-- ==== Sys2Proof/Laws/Flush.lean ====
section
/-! SUPPORT. FlushBytes and CountFlush turn by turn: what they have done where they go on, and where they stop short. -/

namespace Sys2Proof.Machine

theorem Run.andThen_go {r : Run} {k : State → Run} {t : State} (h : r.andThen k = .go t) :
    ∃ u, r = .go u ∧ k u = .go t := by
  cases r with
  | go u => exact ⟨u, rfl, h⟩
  | ended u => cases h
  | stop f => cases h

/-! ### A command ends early only with a fault latched (rule R212) -/

/-- Where the run has ended, a fault is recorded. -/
def Run.EndsFaulted (r : Run) : Prop :=
  match r with
  | .go _ => True
  | .ended s => faultV s = true
  | .stop _ => True

theorem Run.EndsFaulted.andThen {r : Run} {k : State → Run} (h : r.EndsFaulted) (hk : ∀ s, (k s).EndsFaulted) :
    (r.andThen k).EndsFaulted := by
  cases r with
  | go s => exact hk s
  | ended s => exact h
  | stop f => trivial

/-- A run that leaves a running state has gone on to its end. -/
theorem Run.EndsFaulted.running {r : Run} (h : r.EndsFaulted) {t : State} (ht : r.outcome = .next t) (hr : Running t) :
    r = .go t := by
  cases r with
  | go s => cases ht; rfl
  | ended u =>
    injection ht with ht
    have hf : faultV u = true := h
    have hn : faultV t = false := hr
    rw [← ht, hf] at hn
    cases hn
  | stop f => cases ht

theorem raise_endsFaulted (k : Cause) (u : BlockUnit) (op : Opcode) (s : State) : (raise k u op s).EndsFaulted :=
  faultV_latchFault k u op s

theorem writerGuard_endsFaulted (op : Opcode) (s : State) : (writerGuard op s).EndsFaulted := by
  unfold writerGuard; split
  · trivial
  · exact raise_endsFaulted _ _ _ s

theorem checkCode_endsFaulted (u : BlockUnit) (op : Opcode) (v : Word) (n : Nat) (s : State) :
    (checkCode u op v n s).EndsFaulted := by
  unfold checkCode; split
  · exact raise_endsFaulted _ _ _ s
  · split
    · exact raise_endsFaulted _ _ _ s
    · trivial

theorem requireNoPending_endsFaulted (op : Opcode) (s : State) : (requireNoPending op s).EndsFaulted := by
  unfold requireNoPending; split
  · exact raise_endsFaulted _ _ _ s
  · trivial

theorem requirePayload_endsFaulted (op : Opcode) (size : Word) (p : List Byte) (s : State) :
    (requirePayload op size p s).EndsFaulted := by
  unfold requirePayload; split
  · trivial
  · exact raise_endsFaulted _ _ _ s

theorem emitByte_endsFaulted (op : Opcode) (b : Byte) (s : State) : (emitByte op b s).EndsFaulted := by
  rcases emitByte_cases op b s with ⟨_, h⟩ | ⟨_, h⟩ | ⟨_, _, h⟩ <;> rw [h]
  · trivial
  · exact raise_endsFaulted _ _ _ s
  · trivial

theorem emitRaw_endsFaulted (op : Opcode) (bs : List Byte) (s : State) : (emitRaw op bs s).EndsFaulted := by
  induction bs generalizing s with
  | nil => trivial
  | cons b bs ih => exact (emitByte_endsFaulted op b s).andThen ih

theorem flushOne_endsFaulted (op : Opcode) (s : State) : (flushOne op s).EndsFaulted := by
  refine ((emitByte_endsFaulted op _ s).andThen fun t => ?_).andThen fun _ => trivial
  unfold emitStuffing; split
  · exact emitByte_endsFaulted op _ t
  · trivial

theorem flushBytes_endsFaulted (op : Opcode) (s : State) : (flushBytes op s).EndsFaulted := by
  unfold flushBytes
  generalize s.w.nb = fuel
  induction fuel generalizing s with
  | zero => trivial
  | succ fuel ih =>
    rw [flushLoop]; split
    · exact (flushOne_endsFaulted op s).andThen ih
    · trivial

theorem putCode_endsFaulted (op : Opcode) (v : Word) (n : Nat) (s : State) : (putCode op v n s).EndsFaulted :=
  (((writerGuard_endsFaulted op s).andThen (checkCode_endsFaulted .writer op v n)).andThen
    (flushBytes_endsFaulted op)).andThen fun _ => trivial

/-! ### The emitted bytes -/

theorem stuffed_length (b : Byte) : 1 ≤ (stuffed b).length ∧ (stuffed b).length ≤ 2 := by
  unfold stuffed; split <;> simp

■ **What you are asked to do**: When you reach the end of the data above, set it all down again unchanged.

■ **Output for this task**:
-- ==== Sys2Proof/Laws/Flush.lean ====
section
/-! SUPPORT. FlushBytes and CountFlush turn by turn: what they have done where they go on, and where they stop short. -/

namespace Sys2Proof.Machine

theorem Run.andThen_go {r : Run} {k : State → Run} {t : State} (h : r.andThen k = .go t) :
    ∃ u, r = .go u ∧ k u = .go t := by
  cases r with
  | go u => exact ⟨u, rfl, h⟩
  | ended u => cases h
  | stop f => cases h

/-! ### A command ends early only with a fault latched (rule R212) -/

/-- Where the run has ended, a fault is recorded. -/
def Run.EndsFaulted (r : Run) : Prop :=
  match r with
  | .go _ => True
  | .ended s => faultV s = true
  | .stop _ => True

theorem Run.EndsFaulted.andThen {r : Run} {k : State → Run} (h : r.EndsFaulted) (hk : ∀ s, (k s).EndsFaulted) :
    (r.andThen k).EndsFaulted := by
  cases r with
  | go s => exact hk s
  | ended s => exact h
  | stop f => trivial

/-- A run that leaves a running state has gone on to its end. -/
theorem Run.EndsFaulted.running {r : Run} (h : r.EndsFaulted) {t : State} (ht : r.outcome = .next t) (hr : Running t) :
    r = .go t := by
  cases r with
  | go s => cases ht; rfl
  | ended u =>
    injection ht with ht
    have hf : faultV u = true := h
    have hn : faultV t = false := hr
    rw [← ht, hf] at hn
    cases hn
  | stop f => cases ht

theorem raise_endsFaulted (k : Cause) (u : BlockUnit) (op : Opcode) (s : State) : (raise k u op s).EndsFaulted :=
  faultV_latchFault k u op s

theorem writerGuard_endsFaulted (op : Opcode) (s : State) : (writerGuard op s).EndsFaulted := by
  unfold writerGuard; split
  · trivial
  · exact raise_endsFaulted _ _ _ s

theorem checkCode_endsFaulted (u : BlockUnit) (op : Opcode) (v : Word) (n : Nat) (s : State) :
    (checkCode u op v n s).EndsFaulted := by
  unfold checkCode; split
  · exact raise_endsFaulted _ _ _ s
  · split
    · exact raise_endsFaulted _ _ _ s
    · trivial

theorem requireNoPending_endsFaulted (op : Opcode) (s : State) : (requireNoPending op s).EndsFaulted := by
  unfold requireNoPending; split
  · exact raise_endsFaulted _ _ _ s
  · trivial

theorem requirePayload_endsFaulted (op : Opcode) (size : Word) (p : List Byte) (s : State) :
    (requirePayload op size p s).EndsFaulted := by
  unfold requirePayload; split
  · trivial
  · exact raise_endsFaulted _ _ _ s

theorem emitByte_endsFaulted (op : Opcode) (b : Byte) (s : State) : (emitByte op b s).EndsFaulted := by
  rcases emitByte_cases op b s with ⟨_, h⟩ | ⟨_, h⟩ | ⟨_, _, h⟩ <;> rw [h]
  · trivial
  · exact raise_endsFaulted _ _ _ s
  · trivial

theorem emitRaw_endsFaulted (op : Opcode) (bs : List Byte) (s : State) : (emitRaw op bs s).EndsFaulted := by
  induction bs generalizing s with
  | nil => trivial
  | cons b bs ih => exact (emitByte_endsFaulted op b s).andThen ih

theorem flushOne_endsFaulted (op : Opcode) (s : State) : (flushOne op s).EndsFaulted := by
  refine ((emitByte_endsFaulted op _ s).andThen fun t => ?_).andThen fun _ => trivial
  unfold emitStuffing; split
  · exact emitByte_endsFaulted op _ t
  · trivial

theorem flushBytes_endsFaulted (op : Opcode) (s : State) : (flushBytes op s).EndsFaulted := by
  unfold flushBytes
  generalize s.w.nb = fuel
  induction fuel generalizing s with
  | zero => trivial
  | succ fuel ih =>
    rw [flushLoop]; split
    · exact (flushOne_endsFaulted op s).andThen ih
    · trivial

theorem putCode_endsFaulted (op : Opcode) (v : Word) (n : Nat) (s : State) : (putCode op v n s).EndsFaulted :=
  (((writerGuard_endsFaulted op s).andThen (checkCode_endsFaulted .writer op v n)).andThen
    (flushBytes_endsFaulted op)).andThen fun _ => trivial

/-! ### The emitted bytes -/

theorem stuffed_length (b : Byte) : 1 ≤ (stuffed b).length ∧ (stuffed b).length ≤ 2 := by
  unfold stuffed; split <;> simp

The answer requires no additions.